There’s an old saying that parents used to tell their kids: If you keep making that face it’s going to get stuck that way. In the dumbest year in recent memory, that warning has finally come paid. Our faces have all become stuck, a nation of concussed and bewildered morons absorbing the news piece by piece, stroking our chins pensively trying to make sense of information hell. Hmmmm. President Trump praises the size of his crowd at at a Harvey event in Texas 🤔. North Korea launches a missile over Japan 🤔. The Red Sox steal signs from the Yankees using an Apple watch 🤔.

In 2015, the Oxford Dictionaries named an emoji, Face With Tears of Joy, 😂 , as the word of the year, based on a study that found it was the most frequently used emoji globally.

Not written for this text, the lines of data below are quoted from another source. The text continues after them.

/-- Rows of major 27 (R36). -/
def decodeMajor27 (x1 x2 x3 x4 : Nat) : Option Instr :=
  match x4 with
  | 0 => if x1 = 0 then (match unpack [2, 1, 3] x2 with | [kind0, vec0, 0] => (match unpack [3, 3] x3 with | [scope0, 0] => (Scope.ofCode scope0).bind fun scope => (FenceKind.ofCode kind0).bind fun kind => some (.fence scope (decide (vec0 = 1)) kind) | _ => none) | _ => none) else none
  | 1 => (match unpack [3, 1, 2] x3 with | [t0, sys0, 0] => (MemType.ofCode t0).bind fun t => some (.ldAcq (decide (sys0 = 1)) t (Reg.ofCode x2) (Reg.ofCode x1)) | _ => none)
  | 2 => (match unpack [3, 1, 2] x3 with | [t0, sys0, 0] => (MemType.ofCode t0).bind fun t => some (.stRel (decide (sys0 = 1)) t (Reg.ofCode x2) (Reg.ofCode x1)) | _ => none)
  | 3 => if x1 = 0 ∧ x3 = 0 then some (.cinv (Reg.ofCode x2)) else none
  | 4 => if x1 = 0 ∧ x2 = 0 ∧ x3 = 0 then some .cinvAll else none
  | _ => none

/-- Rows of major 28 (R36). -/
def decodeMajor28 (x1 x2 x3 x4 : Nat) : Option Instr :=
  match x3 with
  | 0 => (match unpack [1, 6] x4 with | [rep0, 0] => some (.msgSend (decide (rep0 = 1)) (Reg.ofCode x2) (Reg.ofCode x1)) | _ => none)
  | 1 => if x2 = 0 then (match unpack [1, 1, 3, 2] x4 with | [rep0, 0, k0, 0] => some (.msgSendn (BitVec.ofNat 3 k0) (decide (rep0 = 1)) (Reg.ofCode x1)) | _ => none) else none
  | 2 => if x2 = 0 ∧ x4 = 0 then some (.msgSpawn (Reg.ofCode x1)) else none
  | 3 => if x1 = 0 ∧ x4 = 0 then some (.msgHost (Reg.ofCode x2)) else none
  | 4 => (match unpack [1, 6] x4 with | [rep0, 0] => some (.msgPut (decide (rep0 = 1)) (Reg.ofCode x2) (Reg.ofCode x1)) | _ => none)
  | 5 => if x4 = 0 then some (.msgArg (Reg.ofCode x2) (Reg.ofCode x1)) else none
  | 6 => if x4 = 0 then some (.msgHdr (Reg.ofCode x2) (Reg.ofCode x1)) else none
  | 7 => if x1 = 0 then (match unpack [6, 1] x4 with | [c0, 0] => some (.msgMask (BitVec.ofNat 6 c0) (Reg.ofCode x2)) | _ => none) else none
  | _ => none

/-- Rows of major 29 (R36). -/
def decodeMajor29 (x1 x2 x3 x4 : Nat) : Option Instr :=
  match x3 with
  | 0 => if x2 = 0 ∧ x4 = 0 then some (.barArr (Reg.ofCode x1)) else none
  | 1 => if x4 = 0 then some (.grpRank (Reg.ofCode x2) (Reg.ofCode x1)) else none
  | 2 => if x4 = 0 then some (.grpSize (Reg.ofCode x2) (Reg.ofCode x1)) else none
  | 3 => if x4 = 0 then some (.grpTile (Reg.ofCode x2) (Reg.ofCode x1)) else none
  | 4 => (match unpack [1, 6] x4 with | [rep0, 0] => some (.grpSend (decide (rep0 = 1)) (Reg.ofCode x2) (Reg.ofCode x1)) | _ => none)
  | _ => none

/-- Rows of major 30 (R36). -/
def decodeMajor30 (x1 x2 x3 x4 : Nat) : Option Instr :=
  match x3 with
  | 0 => if x2 = 0 ∧ x4 = 0 then some (.mxLdb (Reg.ofCode x1)) else none
  | 1 => (match unpack [6, 1] x4 with | [c0, notify0] => some (.mxMma (decide (notify0 = 1)) (BitVec.ofNat 6 c0) (Reg.ofCode x2) (Reg.ofCode x1)) | _ => none)
  | 2 => if x1 = 0 then (match unpack [6, 1] x4 with | [c0, notify0] => some (.mxZero (decide (notify0 = 1)) (BitVec.ofNat 6 c0) (Reg.ofCode x2)) | _ => none) else none
  | 3 => (match unpack [6, 1] x4 with | [c0, notify0] => some (.mxRd (decide (notify0 = 1)) (BitVec.ofNat 6 c0) (Reg.ofCode x2) (Reg.ofCode x1)) | _ => none)
  | 4 => (match unpack [6, 1] x4 with | [c0, notify0] => some (.mxLdacc (decide (notify0 = 1)) (BitVec.ofNat 6 c0) (Reg.ofCode x2) (Reg.ofCode x1)) | _ => none)
  | 5 => (match unpack [6, 1] x4 with | [c0, notify0] => some (.mxBay (decide (notify0 = 1)) (BitVec.ofNat 6 c0) (Reg.ofCode x2) (Reg.ofCode x1)) | _ => none)
  | 6 => if x4 = 0 then some (.mxStat (Reg.ofCode x2) (Reg.ofCode x1)) else none
  | 7 => if x2 = 0 ∧ x4 = 0 then some (.mxCfg (Reg.ofCode x1)) else none
  | _ => none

That seems like so long ago now that I can scarcely remember what we all found so amusing back then, or what laughter even sounded like. Now, every day is just 🤔.

“I think it’s because we’re through the looking glass,” said Charlie Warzel, a technology reporter at Buzzfeed and proponent of 🤔. “It doesn’t make sense to react to the insanity of the news of the day anymore and to say, ‘Oh that makes me sad.’ At some point you’re beyond whining or crying about what’s happening, and it’s like … this is my reality, I’m stuck in it. There’s no use in trying to stop it because you can’t, this is where we’re at so you might as well have a little fun with it.

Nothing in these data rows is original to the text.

/-- A PCIe function: the registers of its BAR and its queues (R149, R428, R439, R445 to R449). -/
structure Fn where
  /-- inbox window PAYLOAD, 240 bytes (19, R446); reset 0, DESIGN CHOICE (log 3) -/
  payload : List Byte := []
  /-- SENDCTL, 64 bits (19, R446); reset 0, DESIGN CHOICE (log 3) -/
  sendctl : Word := 0#64
  /-- SENDST, 64 bits (19, R446); reset 0, DESIGN CHOICE (log 3) -/
  sendst : Word := 0#64
  /-- sequence counter, 21 bits (13, R304); reset 0 -/
  seq : Nat := 0
  /-- Transom window STAGE, 1024 bytes (06, R149); reset 0, DESIGN CHOICE (log 3) -/
  stage : List Byte := []
  /-- GETADDR, 64 bits (06, R149); reset 0, DESIGN CHOICE (log 3) -/
  getaddr : Word := 0#64
  /-- DMBASE, DMPROD, DMCONS, DMLOST, 64 bits each (17, R393; 19, R448); reset 0 -/
  dmbase : Word := 0#64
  dmprod : Word := 0#64
  dmcons : Word := 0#64
  dmlost : Word := 0#64
  /-- sequence number of dead-message moves (17, R393); reset 0 -/
  dmseq : Nat := 0
  /-- virtual error queue, 64 entries of 32 bytes, oldest first (17, R401); reset empty -/
  eq : List ErrEvent := []
  /-- overflow count, 32 bits (17, R401; 19, R448); reset 0 -/
  eqovf : Nat := 0
  /-- EQDATA, 32 bytes (19, R448); reset 0 -/
  eqdata : BitVec 256 := 0#256
  /-- RQSTAGE, 64 bytes, and RQRES, 64 bits (19, R449); reset 0, DESIGN CHOICE (log 3) -/
  rqstage : Rec512 := 0#512
  rqres : Word := 0#64
  /-- HCBASE, HCSIZE, HCPROD, HCCONS, HCLOST, 64 bits each (19, R447); reset 0 -/
  hcbase : Word := 0#64
  hcsize : Word := 0#64
  hcprod : Word := 0#64
  hccons : Word := 0#64
  hclost : Word := 0#64
  /-- messages the port holds for the host channel, 16 (19, R447); reset empty -/
  hcheld : List Msg := []
  /-- host queues 0–7 (19, R439); reset 0 -/
  queues : Vector HostQ 8 := Vector.replicate 8 {}
  /-- virtual inbox, 64 entries of 16 bytes: type, count, data (18, R428); reset empty -/
  vin : List (Nat × Nat × Nat) := []
  /-- VICONS and the inbox's lost count (18, R428; 19, R445); reset 0 -/
  vicons : Word := 0#64
  vilost : Nat := 0
  /-- MSI-X vectors raised, latest first (18, R428; 19, R451); reset none -/
  vectors : List Nat := []
  /-- paused (18, R429); reset false -/
  paused : Bool := false
  /-- its partitions are all saved (18, R429); reset false -/
  saved : Bool := false
  /-- frozen by a protection violation (17, R394); reset false -/
  frozen : Bool := false
  /-- completions of the reads of its BAR, latest first: the value, or none for Unsupported Request (17, R394; 19, R445); reset none -/
  reads : List (Option Word) := []
  /-- a reset is in progress (18, R430); reset false -/
  resetting : Bool := false
  /-- the tenant's wear total, wearacct (14, R345; 17, R403); reset 0 -/
  wearacct : Nat := 0
  /-- outbound host-window writes the port has not accepted, in order of issue (12, R294); reset empty -/
  outbound : List OutWrite := []
deriving DecidableEq, Repr

/-- A page move (R76, R77): the page's mapping onto the destination, as its attribute word gives it. -/
structure Move where
  src : Nat
  dst : Nat
  size : Nat
  tenant : Nat
  entry : TlbEntry
  round : Nat
  /-- rewrite bitmap: lines written since the exchange (R76) -/
  bits : List Nat
  frozen : Bool
  /-- lines that the round in progress recopies (R77) -/
  todo : List Nat := []
  converged : Bool := false
  /-- mappings that the freeze has removed from TLBs: tile and entry (R77) -/
  gone : List (Nat × TlbEntry) := []
deriving DecidableEq, Repr

/-- A sealed delta of the primary (R453): lines of reflex scratchpads and accumulators with their bytes and poisoned sectors, timer states, queued
messages. -/
structure Delta where
  torn : Bool
  overfull : Bool
  lines : List (Nat × List Byte × List Nat)
  timers : List (Nat × Vector Timer 4)
  inbox : List (Nat × List Msg)
deriving DecidableEq, Repr

/-- The system core's registers and records (R345, R376, R400, R450 to R460). -/
structure Sys where
  /-- physical log, 256 entries on die, oldest first (17, R400); reset empty -/
  plog : List ErrEvent := []
  /-- overflow region: size in entries and its entries (17, R400); reset size 0, DESIGN CHOICE (log 4) -/
  plogOvfSize : Nat := 0
  plogOvf : List ErrEvent := []
  plogLost : Nat := 0
  /-- producer and consumer index of the physical log, 64 bits each (19, R448; log 87); reset 0 -/
  plogProd : Nat := 0
  plogCons : Nat := 0
  /-- EQDATA of the physical log window, 32 bytes (19, R448); reset 0 -/
  plogData : BitVec 256 := 0#256
  /-- mailbox MBREQ, 128 bytes; MBST; MBRES, 64 bytes (19, R450); reset 0, DESIGN CHOICE (log 3) -/
  mbreq : List Byte := []
  mbst : Word := 0#64
  mbres : Rec512 := 0#512
  /-- power cap in units of 0.25 W (19, R458); reset 1280, DESIGN CHOICE (log 4) -/
  cap : Nat := 1280
  /-- WAKE: req, asleep, waking (17, R404); reset 0 -/
  asleep : Bool := false
  waking : Bool := false
  /-- BOOTST (19, R455); reset 1 -/
  bootst : Nat := 1
  /-- tenant that holds the wake grant of the boot configuration (19, R455); reset 0, DESIGN CHOICE (log 4) -/
  wakeTenant : Nat := 0
  /-- poison mode of the boot configuration: true record mode (01, R16; 03, R79); reset true, DESIGN CHOICE (log 4) -/
  recordMode : Bool := true
  /-- peer word: role, control timer, its tile, epoch (19, R452); reset detached -/
  role : Nat := 0
  ctimer : Nat := 0
  ctile : Nat := 0
  epoch : Nat := 0
  /-- peer status: role, epoch, misses, torn or overfull periods (19, R452); reset 0 -/
  peerRole : Nat := 0
  peerEpoch : Nat := 0
  misses : Nat := 0
  torn : Nat := 0
  /-- a heartbeat of the primary has arrived since the last edge (19, R454); reset false -/
  beat : Bool := false
  /-- heartbeats sent to the peer: role, epoch, edge index, device time (19, R452); reset none -/
  beatsOut : List (Nat × Nat × Nat × Nat) := []
  /-- edges of the control timer whose heartbeat, seal and count are still to come, by edge index (19, R452); reset none -/
  edgesDue : List Nat := []
  /-- sealed deltas not yet committed, oldest first (19, R453); reset none -/
  deltas : List Delta := []
  /-- measurement registers 0–7, 256 bits each (19, R457); reset 0 -/
  meas : Vector (BitVec 256) 8 := Vector.replicate 8 0#256
  /-- entries of the admission log (19, R457); reset 0 -/
  admlog : Nat := 0
  /-- monotonic fuses burnt, of 4096 (19, R456); reset 0, DESIGN CHOICE (log 90) -/
  fuses : Nat := 0
  /-- next leaf index of the identity key (19, R456); reset 0, DESIGN CHOICE (log 90) -/
  leaf : Nat := 0
  /-- replies to quote requests: registers, length of the admission log, nonce, leaf index, signature (19, R457); reset none -/
  quotes : List (List (BitVec 256) × Nat × BitVec 256 × Nat × List Byte) := []
  /-- lifetime records by physical tile word (14, R346); reset stress 1, else 0 -/
  life : NMap Rec512 := []
  /-- device times of the corrected errors of the last hour, by physical tile word (14, R347); reset none -/
  corrected : NMap (List Nat) := []
  /-- suspended (19, R460); reset false -/
  suspended : Bool := false
  /-- page moves (03, R77); reset none -/
  moves : List Move := []
  /-- frames posted for scrubbing (03, R75); reset none -/
  scrubs : List Nat := []
  /-- sector entries of the poison records are exhausted: quarantined frames, and the uncontained error (03, R80); reset none -/
  quar : List Nat := []
  uncontained : Bool := false
deriving DecidableEq, Repr

/-- Why the machine stops. -/
inductive Fault where
  /-- `step` or `exec` on a state whose `cur` names no tile or core of the device. Safe: no reachable state has it. -/
  | noCore
deriving DecidableEq, Repr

“Most of the time it’s going to take a while to synthesize the events of the day, but Twitter doesn’t allow for that,” Warzel said. The thinking face “gives you a chance to say, 'Hey I’m watching.'”

Numbers on emoji use in 2017 aren’t available yet, but Jeremy Burge, founder of Emojipedia, says that 🤔 has placed in their top ten emojis for 2016 and 2017, making it the most popular among the group of emojis introduced in 2015, when it was first added to most phones.

Mark Davis, part of the Unicode Emoji Subcommittee, says the 🤔 design riffed on a similar concept that had been used on G-chat. While it’s slightly different across various services, the idea remains the same: a tiny face stroking its chin, uncertain about what it is they’ve seen. Hmmmm. Davis says the design was thematically inspired on Rodin’s The Thinker, which was originally a part of a larger work called the Gates of Hell, depicting Dante looking down into the Inferno. If that’s not an accurate summary of what it’s like logging on every day and trying to make sense of the chaos I don’t know what is.

[original sketch image]

“Personally, I enjoy the way that every platform managed to convey this emoji with an expression that is both thinking and judging at the same time,” Burge says. “It’s not a ‘light bulb above the head’ or ‘thought bubble’ thinker. The raised eyebrow really suggests that this emoji is really for conveying disapproval of an idea, or, ‘I don’t really think that’s the case.’ It is sometimes expressing doubt, sometimes bemusement, sometimes just wondering what the hell is going on. Let's also not forget sneering or throwing shade—I think that usage might be contributing to its increased popularity recently, reflecting rampant whataboutism.”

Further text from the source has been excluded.